▶ Problem description
Exactly as written, copy the lines of the data below from the first through the one containing "### UpdExec -/".

▶ Source material

-- ==== Sys2Proof/Laws/Frame8.lean ====
section
/-!
SUPPORT. `Frm` for the functions of Machine/: UpdExec, Mailbox, Kum, PowerEvents.
-/
set_option linter.unusedVariables false
namespace Sys2Proof.Laws
set_option Elab.async false
open Sys2Proof Sys2Proof.Machine

/-! ### UpdExec -/

theorem fr_execUpdSessionOpen {F : Nat} {b : State} {a0 a1 s2} (hF : 687194923016 ||| F = F) (h2 : Frm F b s2) : FrmR F b (execUpdSessionOpen a0 a1 s2) := by
  unfold execUpdSessionOpen
  repeat' first
    | with_reducible assumption
    | ((with_reducible apply subt hF); rfl)
    | with_reducible first | apply fr_State_write | apply fr_openSession | apply frmR_next

theorem fr_execUpdSessionClose {F : Nat} {b : State} {a0 a1 s2} (hF : 996432568328 ||| F = F) (h2 : Frm F b s2) : FrmR F b (execUpdSessionClose a0 a1 s2) := by
  unfold execUpdSessionClose
  repeat' first
    | with_reducible assumption
    | ((with_reducible apply subt hF); rfl)
    | with_reducible first | apply fr_State_write | apply fr_closeSession | apply fr_tellClose | apply frmR_next
    | split

theorem fr_toTwin {F : Nat} {b : State} {s0 a1 a2 a3} (hF : 721554505736 ||| F = F) (h0 : Frm F b s0) : Frm F b (toTwin s0 a1 a2 a3) := by
  unfold toTwin
  repeat' first
    | with_reducible assumption
    | ((with_reducible apply subt hF); rfl)
    | with_reducible first | apply fr_relayPieces | apply fr_setSession

theorem fr_takenWrite {F : Nat} {b : State} {s0 a1 a2 a3 a4} (hF : 996432637960 ||| F = F) (h0 : Frm F b s0) : Frm F b (takenWrite s0 a1 a2 a3 a4) := by
  unfold takenWrite
  repeat' first
    | with_reducible assumption
    | ((with_reducible apply subt hF); rfl)
    | with_reducible first | apply fr_updAnswer | apply fr_toTwin | apply fr_runWrite
    | split

theorem fr_execUpdWrite {F : Nat} {b : State} {a0 a1 a2 s3} (hF : 996432637960 ||| F = F) (h3 : Frm F b s3) : FrmR F b (execUpdWrite a0 a1 a2 s3) := by
  unfold execUpdWrite
  repeat' first
    | with_reducible assumption
    | ((with_reducible apply subt hF); rfl)
    | with_reducible first | apply fr_ifWf | apply fr_takenWrite | apply fr_ringTake
    | split

theorem fr_relaySend {F : Nat} {b : State} {s0 a1 a2 a3} (hF : 469762048 ||| F = F) (h0 : Frm F b s0) : Frm F b (relaySend s0 a1 a2 a3) := by
  unfold relaySend
  repeat' first
    | with_reducible assumption
    | ((with_reducible apply subt hF); rfl)
    | with_reducible apply fr_gptpSend

theorem fr_setRelay {F : Nat} {b : State} {s0 a1} (hF : 137438953472 ||| F = F) (h0 : Frm F b s0) : Frm F b (setRelay s0 a1) := by
  unfold setRelay
  repeat' first
    | with_reducible assumption
    | ((with_reducible apply subt hF); rfl)
    | with_reducible apply fr_mk_137438953472
    | simp only [frm_mk]

theorem fr_relayFill {F : Nat} {b : State} {a0 a1 s2 a3} (hF : 137908715520 ||| F = F) (h2 : Frm F b s2) : Frm F b (relayFill a0 a1 s2 a3) := by
  induction a0 generalizing a1 s2 a3 with
  | zero => exact fr_setRelay (subm hF) h2
  | succ n ih =>
    unfold relayFill
    split
    · exact ih (fr_relaySend (subm hF) h2)
    · split
      · exact fr_setRelay (subm hF) (fr_relaySend (subm hF) h2)
      · exact fr_setRelay (subm hF) h2

theorem fr_relayStart {F : Nat} {b : State} {s0 a1 a2} (hF : 1237420343296 ||| F = F) (h0 : Frm F b s0) : Frm F b (relayStart s0 a1 a2) := by
  unfold relayStart
  repeat' first
    | with_reducible assumption
    | ((with_reducible apply subt hF); rfl)
    | with_reducible first | apply fr_relayFill | apply fr_State_tick1

theorem fr_relayEnds {F : Nat} {b : State} {s0 a1 a2 a3} (hF : 996432637960 ||| F = F) (h0 : Frm F b s0) : Frm F b (relayEnds s0 a1 a2 a3) := by
  unfold relayEnds
  repeat' first
    | with_reducible assumption
    | ((with_reducible apply subt hF); rfl)
    | with_reducible first | apply fr_siltUpd | apply fr_closeSession | apply fr_updAnswer | apply fr_mk_137438953472
    | simp only [frm_mk]
    | split

theorem fr_noImageBoots {F : Nat} {b : State} {s0 a1} (hF : 2199023255550 ||| F = F) (h0 : Frm F b s0) : Frm F b (noImageBoots s0 a1) := by
  unfold noImageBoots
  repeat' first
    | with_reducible assumption
    | ((with_reducible apply subt hF); rfl)
    | with_reducible first | apply fr_bootRestart | apply fr_markSlot | apply fr_mk_274877906944
    | simp only [frm_mk]
    | split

▶ Response for this exercise
-- ==== Sys2Proof/Laws/Frame8.lean ====
section
/-!
SUPPORT. `Frm` for the functions of Machine/: UpdExec, Mailbox, Kum, PowerEvents.
-/
set_option linter.unusedVariables false
namespace Sys2Proof.Laws
set_option Elab.async false
open Sys2Proof Sys2Proof.Machine

/-! ### UpdExec -/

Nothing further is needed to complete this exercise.